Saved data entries
/-- PHA writes A, and PHP writes P with bits 4 and 5 set, at 0x0100 + SP; SP is decremented modulo 256; no flag, no other register and no other byte changes (P keeps its own bit 4); 1 byte, 3 cycles. -/
def Obligations.PushesWriteTheStack : Prop :=
  ∀ (s : State), s.mem.wf = true →
    (encode .pha = [0x48] ∧ ∃ m d, StoredAfter s m [(0x0100 + zext16 s.sp, s.a)] ∧
      exec .pha s = .next { Form.after ⟨.pha, .implied, [0x48], 3, false⟩ s s.p false 0 d with sp := s.sp - 1, mem := m }) ∧
    (encode .php = [0x08] ∧ ∃ m d, StoredAfter s m [(0x0100 + zext16 s.sp, s.p ||| 0x30)] ∧
      exec .php s = .next { Form.after ⟨.php, .implied, [0x08], 3, false⟩ s s.p false 0 d with sp := s.sp - 1, mem := m })

/-- PLA increments SP modulo 256, loads A with the byte at 0x0100 + SP, sets Z and N from it and changes nothing else; 1 byte, 4 cycles. -/
def Obligations.PlaPullsA : Prop :=
  ∀ (s : State),
    (encode .pla = [0x68] ∧ ∃ p' d, StatusAfter s.p p' (znFlags (s.stored (0x0100 + zext16 (s.sp + 1)))) ∧
      exec .pla s = .next { Form.after ⟨.pla, .implied, [0x68], 4, false⟩ s p' false 0 d with
        sp := s.sp + 1, a := s.stored (0x0100 + zext16 (s.sp + 1)) })

/-- PLP increments SP modulo 256 and takes N, V, D, I, Z, C from the byte at 0x0100 + SP; the stored B is unchanged and bit 5 is 1; irq_inhibit takes the I from before the instruction; nothing else changes; 1 byte, 4 cycles. -/
def Obligations.PlpPullsStatusLate : Prop :=
  ∀ (s : State),
    (encode .plp = [0x28] ∧ ∃ p' d, StatusAfter s.p p' (pulledFlags (s.stored (0x0100 + zext16 (s.sp + 1)))) ∧
      exec .plp s = .next { Form.after ⟨.plp, .implied, [0x28], 4, false⟩ s p' false 0 d with
        sp := s.sp + 1, irqInhibit := s.flag .I })

/-- The encodings of JMP (R290). -/
def jmpForms (addr : Word) (ptr : Word) : List Form :=
  [⟨.jmpAbsolute addr, .absolute addr, [0x4C, loByte addr, hiByte addr], 3, false⟩,
   ⟨.jmpIndirect ptr, .indirect ptr, [0x6C, loByte ptr, hiByte ptr], 5, false⟩]

/-- JMP Absolute sets PC to its operand word, 3 bytes and 3 cycles; JMP Indirect sets PC to the word the pointer gives (the high byte read from the page of the pointer), 3 bytes and 5 cycles; no flag, register or byte changes. -/
def Obligations.JmpSetsPC : Prop :=
  ∀ (addr : Word) (ptr : Word) (s : State), ∀ f ∈ jmpForms addr ptr,
    encode f.instr = f.bytes ∧
    ∃ ea d, getAddress f.operand s = .ok ea ∧ exec f.instr s = .next { f.after s s.p false 0 d with pc := ea.addr }

/-- JSR writes the high byte of pc0 + 2 at 0x0100 + SP and its low byte at 0x0100 + SP - 1 (SP modulo 256), drops SP by two and sets PC to the operand word; no flag, other register or other byte changes; 3 bytes, 6 cycles. -/
def Obligations.JsrPushesItsLastByte : Prop :=
  ∀ (addr : Word) (s : State), s.mem.wf = true →
    encode (.jsr addr) = [0x20, loByte addr, hiByte addr] ∧
    ∃ m d, StoredAfter s m
        [(0x0100 + zext16 s.sp, hiByte (s.pc + 2)), (0x0100 + zext16 (s.sp - 1), loByte (s.pc + 2))] ∧
      exec (.jsr addr) s = .next { Form.after ⟨.jsr addr, .absolute addr, [0x20, loByte addr, hiByte addr], 6, false⟩ s s.p false 0 d with pc := addr, sp := s.sp - 2, mem := m }

/-- RTS pulls the low byte at 0x0100 + SP + 1 and the high byte at 0x0100 + SP + 2 (SP modulo 256), raises SP by two and sets PC to that word plus 1 modulo 65536; nothing else changes; 1 byte, 6 cycles. -/
def Obligations.RtsReturnsPastThePulledAddress : Prop :=
  ∀ (s : State),
    encode .rts = [0x60] ∧
    ∃ d, exec .rts s = .next { Form.after ⟨.rts, .implied, [0x60], 6, false⟩ s s.p false 0 d with
      sp := s.sp + 2
      pc := BitVec.ofNat 16 (256 * (s.stored (0x0100 + zext16 (s.sp + 2))).toNat + (s.stored (0x0100 + zext16 (s.sp + 1))).toNat + 1) }

/-- RTI takes N, V, D, I, Z, C from the byte at 0x0100 + SP + 1 (the stored B is kept, bit 5 is 1), sets PC to the word pulled after it with no 1 added, raises SP by three and leaves irq_inhibit at the restored I; nothing else changes; 1 byte, 6 cycles. -/
def Obligations.RtiRestoresStatusAndPC : Prop :=
  ∀ (s : State),
    encode .rti = [0x40] ∧
    ∃ p' d, StatusAfter s.p p' (pulledFlags (s.stored (0x0100 + zext16 (s.sp + 1)))) ∧
      exec .rti s = .next { Form.after ⟨.rti, .implied, [0x40], 6, false⟩ s p' false 0 d with
        sp := s.sp + 3
        pc := BitVec.ofNat 16 (256 * (s.stored (0x0100 + zext16 (s.sp + 3))).toNat + (s.stored (0x0100 + zext16 (s.sp + 2))).toNat) }

/-- BRK, whatever its padding byte and whatever I holds, writes the high and low bytes of pc0 + 2 and P with bits 4 and 5 set at 0x0100 + SP, SP - 1 and SP - 2 (modulo 256), drops SP by three, sets I and loads PC from the word at 0xFFFE; no other flag, register or byte changes; 2 bytes, 7 cycles. -/
def Obligations.BrkEntersTheHandler : Prop :=
  ∀ (pad : Byte) (s : State), s.mem.wf = true →
    encode (.brk pad) = [0x00, pad] ∧
    ∃ p' m d, StatusAfter s.p p' (oneFlag .I true) ∧
      StoredAfter s m
        [(0x0100 + zext16 s.sp, hiByte (s.pc + 2)), (0x0100 + zext16 (s.sp - 1), loByte (s.pc + 2)),
         (0x0100 + zext16 (s.sp - 2), s.p ||| 0x30)] ∧
      exec (.brk pad) s = .next { Form.after ⟨.brk pad, .padded pad, [0x00, pad], 7, false⟩ s p' false 0 d with
        pc := s.readWord .vectorLo .vectorHi 0xFFFE, sp := s.sp - 3, mem := m }

/-- The eight branches with the condition each tests (R301 to R308). -/
def branchForms (off : Byte) (s : State) : List (Form × Bool) :=
  [(⟨.bpl off, .relative off, [0x10, off], 2, false⟩, !s.flag .N),
   (⟨.bmi off, .relative off, [0x30, off], 2, false⟩, s.flag .N),
   (⟨.bvc off, .relative off, [0x50, off], 2, false⟩, !s.flag .V),
   (⟨.bvs off, .relative off, [0x70, off], 2, false⟩, s.flag .V),
   (⟨.bcc off, .relative off, [0x90, off], 2, false⟩, !s.flag .C),
   (⟨.bcs off, .relative off, [0xB0, off], 2, false⟩, s.flag .C),
   (⟨.bne off, .relative off, [0xD0, off], 2, false⟩, !s.flag .Z),
   (⟨.beq off, .relative off, [0xF0, off], 2, false⟩, s.flag .Z)]

/-- BPL, BMI, BVC, BVS, BCC, BCS, BNE and BEQ, each on its flag: when the condition holds, PC becomes the address of the next instruction plus the signed offset modulo 65536 and the step costs 3 cycles, or 4 when that lies in another page than the next instruction; when it does not hold, PC is the next instruction and the step costs 2 cycles. No flag, other register or byte changes. -/
def Obligations.BranchesAddTheOffset : Prop :=
  ∀ (off : Byte) (s : State), ∀ fc ∈ branchForms off s,
    encode fc.1.instr = fc.1.bytes ∧
    ∃ d, let target : Word := s.pc + 2 + BitVec.ofInt 16 off.toInt
    (fc.2 = true → exec fc.1.instr s = .next
      { fc.1.after s s.p false (if target.toNat / 256 = (s.pc + 2).toNat / 256 then 1 else 2) d with pc := target }) ∧
    (fc.2 = false → exec fc.1.instr s = .next (fc.1.after s s.p false 0 d))

/-- CLC clears C, SEC sets C, CLV clears V, CLD clears D and SED sets D; every other flag, register and byte is unchanged; 1 byte, 2 cycles. -/
def Obligations.FlagInstructionsWriteOneFlag : Prop :=
  ∀ (s : State),
    (encode .clc = [0x18] ∧ ∃ p' d, StatusAfter s.p p' (oneFlag .C false) ∧
      exec .clc s = .next (Form.after ⟨.clc, .implied, [0x18], 2, false⟩ s p' false 0 d)) ∧
    (encode .sec = [0x38] ∧ ∃ p' d, StatusAfter s.p p' (oneFlag .C true) ∧
      exec .sec s = .next (Form.after ⟨.sec, .implied, [0x38], 2, false⟩ s p' false 0 d)) ∧
    (encode .clv = [0xB8] ∧ ∃ p' d, StatusAfter s.p p' (oneFlag .V false) ∧
      exec .clv s = .next (Form.after ⟨.clv, .implied, [0xB8], 2, false⟩ s p' false 0 d)) ∧
    (encode .cld = [0xD8] ∧ ∃ p' d, StatusAfter s.p p' (oneFlag .D false) ∧
      exec .cld s = .next (Form.after ⟨.cld, .implied, [0xD8], 2, false⟩ s p' false 0 d)) ∧
    (encode .sed = [0xF8] ∧ ∃ p' d, StatusAfter s.p p' (oneFlag .D true) ∧
      exec .sed s = .next (Form.after ⟨.sed, .implied, [0xF8], 2, false⟩ s p' false 0 d))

ACTIVITY: Transcribe exactly, and only, the lines from the opening line of the records through the line containing "def Obligations.PushesWriteTheStack : Prop".

TASK OUTPUT:
/-- PHA writes A, and PHP writes P with bits 4 and 5 set, at 0x0100 + SP; SP is decremented modulo 256; no flag, no other register and no other byte changes (P keeps its own bit 4); 1 byte, 3 cycles. -/
def Obligations.PushesWriteTheStack : Prop :=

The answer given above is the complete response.